> [Activity] Scan the records below for the line with "inductive Level where" and the line with "def regOwner : RegId → Nat × Level". Repeat those two lines and every line between them exactly, and nothing else.
** Opening Task inputs block **
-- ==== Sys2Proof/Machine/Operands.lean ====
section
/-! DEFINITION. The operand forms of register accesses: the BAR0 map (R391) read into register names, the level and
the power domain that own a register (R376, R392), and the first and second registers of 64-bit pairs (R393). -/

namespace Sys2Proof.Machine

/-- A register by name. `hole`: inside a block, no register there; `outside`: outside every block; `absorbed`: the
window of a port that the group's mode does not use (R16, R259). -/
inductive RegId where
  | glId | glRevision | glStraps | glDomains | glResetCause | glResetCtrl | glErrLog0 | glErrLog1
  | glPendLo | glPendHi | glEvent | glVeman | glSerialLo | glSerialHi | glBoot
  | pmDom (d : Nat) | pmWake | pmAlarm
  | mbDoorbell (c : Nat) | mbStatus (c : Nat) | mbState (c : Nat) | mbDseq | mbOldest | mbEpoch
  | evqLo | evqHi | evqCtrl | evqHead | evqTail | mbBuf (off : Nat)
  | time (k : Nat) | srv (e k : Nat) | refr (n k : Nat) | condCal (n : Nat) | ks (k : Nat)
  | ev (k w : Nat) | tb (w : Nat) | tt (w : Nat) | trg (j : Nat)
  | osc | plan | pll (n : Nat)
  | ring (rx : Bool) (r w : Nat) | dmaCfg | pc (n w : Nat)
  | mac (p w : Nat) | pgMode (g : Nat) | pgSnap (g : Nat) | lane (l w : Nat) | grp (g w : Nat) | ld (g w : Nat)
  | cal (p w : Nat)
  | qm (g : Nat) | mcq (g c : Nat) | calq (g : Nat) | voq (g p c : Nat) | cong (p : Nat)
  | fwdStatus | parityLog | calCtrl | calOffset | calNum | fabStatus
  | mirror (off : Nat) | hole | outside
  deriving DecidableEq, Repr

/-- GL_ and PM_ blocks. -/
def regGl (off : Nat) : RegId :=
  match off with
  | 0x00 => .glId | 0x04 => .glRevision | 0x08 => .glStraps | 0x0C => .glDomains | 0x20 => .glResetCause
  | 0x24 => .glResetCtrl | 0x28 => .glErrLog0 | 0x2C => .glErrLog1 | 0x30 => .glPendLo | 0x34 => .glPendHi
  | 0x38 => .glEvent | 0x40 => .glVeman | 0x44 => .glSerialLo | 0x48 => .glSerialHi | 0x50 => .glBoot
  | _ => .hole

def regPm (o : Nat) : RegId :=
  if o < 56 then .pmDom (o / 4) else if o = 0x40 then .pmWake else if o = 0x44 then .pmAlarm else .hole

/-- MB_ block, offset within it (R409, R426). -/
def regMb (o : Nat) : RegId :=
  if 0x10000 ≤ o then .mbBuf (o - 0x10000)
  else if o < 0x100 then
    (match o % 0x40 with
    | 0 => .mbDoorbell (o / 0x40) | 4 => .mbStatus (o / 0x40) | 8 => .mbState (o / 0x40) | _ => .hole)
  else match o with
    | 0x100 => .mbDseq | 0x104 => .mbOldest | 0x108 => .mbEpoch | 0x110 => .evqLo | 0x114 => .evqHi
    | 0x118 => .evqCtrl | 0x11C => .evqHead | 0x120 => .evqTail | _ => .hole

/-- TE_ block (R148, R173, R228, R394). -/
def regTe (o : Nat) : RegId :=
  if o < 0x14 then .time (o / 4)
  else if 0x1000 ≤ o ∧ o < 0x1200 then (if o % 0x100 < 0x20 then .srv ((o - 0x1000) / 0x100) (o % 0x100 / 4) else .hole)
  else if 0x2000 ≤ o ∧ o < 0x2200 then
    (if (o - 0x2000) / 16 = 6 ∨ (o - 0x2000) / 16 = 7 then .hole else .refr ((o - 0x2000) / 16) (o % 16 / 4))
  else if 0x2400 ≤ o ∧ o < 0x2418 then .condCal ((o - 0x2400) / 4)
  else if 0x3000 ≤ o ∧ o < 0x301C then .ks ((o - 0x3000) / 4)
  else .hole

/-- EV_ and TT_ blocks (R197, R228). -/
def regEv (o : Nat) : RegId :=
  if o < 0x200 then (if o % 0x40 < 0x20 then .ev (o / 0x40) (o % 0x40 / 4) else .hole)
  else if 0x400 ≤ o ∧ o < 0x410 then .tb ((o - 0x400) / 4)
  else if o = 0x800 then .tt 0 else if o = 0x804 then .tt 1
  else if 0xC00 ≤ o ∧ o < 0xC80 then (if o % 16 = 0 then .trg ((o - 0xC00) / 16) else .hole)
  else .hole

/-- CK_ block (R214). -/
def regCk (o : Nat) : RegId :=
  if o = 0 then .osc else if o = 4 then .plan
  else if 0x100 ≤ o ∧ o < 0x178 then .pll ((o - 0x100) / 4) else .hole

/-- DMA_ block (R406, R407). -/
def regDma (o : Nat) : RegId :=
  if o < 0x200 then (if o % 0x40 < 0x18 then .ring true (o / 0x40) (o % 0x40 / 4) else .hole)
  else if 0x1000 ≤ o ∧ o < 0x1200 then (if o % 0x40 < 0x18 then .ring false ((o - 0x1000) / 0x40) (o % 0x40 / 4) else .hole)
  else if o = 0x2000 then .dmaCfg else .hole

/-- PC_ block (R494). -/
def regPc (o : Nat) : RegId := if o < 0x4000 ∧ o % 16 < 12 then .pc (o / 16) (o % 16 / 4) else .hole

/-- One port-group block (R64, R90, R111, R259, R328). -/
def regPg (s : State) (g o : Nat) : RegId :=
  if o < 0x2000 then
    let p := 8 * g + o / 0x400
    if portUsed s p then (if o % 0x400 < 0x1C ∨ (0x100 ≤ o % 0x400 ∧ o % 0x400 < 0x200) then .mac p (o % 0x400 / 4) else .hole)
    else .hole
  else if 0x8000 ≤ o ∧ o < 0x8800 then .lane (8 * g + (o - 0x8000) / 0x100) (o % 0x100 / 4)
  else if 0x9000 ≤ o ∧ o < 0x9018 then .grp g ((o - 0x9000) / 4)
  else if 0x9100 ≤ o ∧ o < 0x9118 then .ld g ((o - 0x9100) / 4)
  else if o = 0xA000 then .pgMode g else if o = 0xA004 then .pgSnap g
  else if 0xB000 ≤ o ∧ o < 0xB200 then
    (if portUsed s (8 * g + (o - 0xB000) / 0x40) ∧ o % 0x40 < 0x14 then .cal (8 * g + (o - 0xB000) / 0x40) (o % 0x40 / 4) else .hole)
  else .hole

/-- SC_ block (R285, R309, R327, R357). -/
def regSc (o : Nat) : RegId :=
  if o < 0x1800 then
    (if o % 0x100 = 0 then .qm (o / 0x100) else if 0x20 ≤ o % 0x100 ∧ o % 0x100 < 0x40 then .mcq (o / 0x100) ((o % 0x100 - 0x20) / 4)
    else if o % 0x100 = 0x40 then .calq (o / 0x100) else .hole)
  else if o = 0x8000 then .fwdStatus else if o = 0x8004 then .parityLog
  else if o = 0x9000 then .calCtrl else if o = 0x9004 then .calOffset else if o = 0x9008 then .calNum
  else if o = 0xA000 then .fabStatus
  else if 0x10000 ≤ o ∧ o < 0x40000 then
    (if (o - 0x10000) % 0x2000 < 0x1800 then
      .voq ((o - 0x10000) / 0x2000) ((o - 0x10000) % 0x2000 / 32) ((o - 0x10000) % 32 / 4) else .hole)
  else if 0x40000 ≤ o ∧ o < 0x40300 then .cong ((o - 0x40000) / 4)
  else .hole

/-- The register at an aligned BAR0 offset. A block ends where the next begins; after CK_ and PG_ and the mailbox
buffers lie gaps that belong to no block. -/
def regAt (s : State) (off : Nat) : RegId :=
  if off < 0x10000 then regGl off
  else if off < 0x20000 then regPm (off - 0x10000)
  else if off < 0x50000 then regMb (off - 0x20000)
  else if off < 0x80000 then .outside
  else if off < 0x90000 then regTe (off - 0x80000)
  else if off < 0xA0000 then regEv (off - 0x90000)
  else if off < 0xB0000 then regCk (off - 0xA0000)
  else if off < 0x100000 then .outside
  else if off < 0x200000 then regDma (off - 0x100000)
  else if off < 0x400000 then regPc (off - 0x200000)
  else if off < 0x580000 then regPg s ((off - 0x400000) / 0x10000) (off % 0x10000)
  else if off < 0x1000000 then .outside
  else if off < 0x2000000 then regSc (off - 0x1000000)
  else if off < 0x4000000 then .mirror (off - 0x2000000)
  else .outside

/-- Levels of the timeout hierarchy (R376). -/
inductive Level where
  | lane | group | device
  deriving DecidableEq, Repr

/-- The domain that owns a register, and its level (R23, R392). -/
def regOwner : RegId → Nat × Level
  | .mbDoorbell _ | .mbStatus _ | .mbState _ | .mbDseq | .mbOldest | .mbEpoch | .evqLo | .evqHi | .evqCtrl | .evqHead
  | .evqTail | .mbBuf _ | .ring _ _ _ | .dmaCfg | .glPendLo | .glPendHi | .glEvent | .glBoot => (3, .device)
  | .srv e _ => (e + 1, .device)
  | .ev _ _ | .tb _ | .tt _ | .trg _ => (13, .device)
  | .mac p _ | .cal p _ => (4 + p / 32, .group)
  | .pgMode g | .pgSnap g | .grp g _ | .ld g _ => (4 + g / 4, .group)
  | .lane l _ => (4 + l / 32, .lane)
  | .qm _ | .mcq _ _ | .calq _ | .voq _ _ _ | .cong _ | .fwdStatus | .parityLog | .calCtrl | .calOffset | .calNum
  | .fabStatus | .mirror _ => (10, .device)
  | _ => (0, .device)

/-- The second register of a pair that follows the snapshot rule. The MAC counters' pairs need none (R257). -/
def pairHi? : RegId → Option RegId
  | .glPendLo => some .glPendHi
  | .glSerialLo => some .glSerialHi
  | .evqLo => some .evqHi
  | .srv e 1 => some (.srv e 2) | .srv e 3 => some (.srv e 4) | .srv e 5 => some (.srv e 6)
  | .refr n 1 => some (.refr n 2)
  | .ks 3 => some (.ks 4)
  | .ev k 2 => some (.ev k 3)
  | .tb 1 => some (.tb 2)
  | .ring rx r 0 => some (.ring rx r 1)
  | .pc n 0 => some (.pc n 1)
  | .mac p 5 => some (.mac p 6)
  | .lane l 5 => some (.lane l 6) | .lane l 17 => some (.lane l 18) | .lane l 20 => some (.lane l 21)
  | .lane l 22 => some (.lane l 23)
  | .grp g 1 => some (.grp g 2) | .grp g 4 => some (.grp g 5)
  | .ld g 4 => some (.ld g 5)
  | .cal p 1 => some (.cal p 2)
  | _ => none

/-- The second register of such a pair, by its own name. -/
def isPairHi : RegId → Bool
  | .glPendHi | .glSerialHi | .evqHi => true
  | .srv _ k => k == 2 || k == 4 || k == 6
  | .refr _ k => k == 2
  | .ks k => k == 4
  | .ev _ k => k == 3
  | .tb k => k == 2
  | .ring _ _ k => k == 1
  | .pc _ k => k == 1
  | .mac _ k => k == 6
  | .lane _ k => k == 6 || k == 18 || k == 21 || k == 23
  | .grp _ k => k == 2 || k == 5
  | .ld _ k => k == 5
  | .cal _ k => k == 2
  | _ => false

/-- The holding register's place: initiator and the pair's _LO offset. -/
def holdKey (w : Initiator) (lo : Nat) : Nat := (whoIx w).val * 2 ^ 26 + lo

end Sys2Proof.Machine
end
** Closing Task inputs block **
> [Task solution]
inductive Level where
  | lane | group | device
  deriving DecidableEq, Repr

/-- The domain that owns a register, and its level (R23, R392). -/
def regOwner : RegId → Nat × Level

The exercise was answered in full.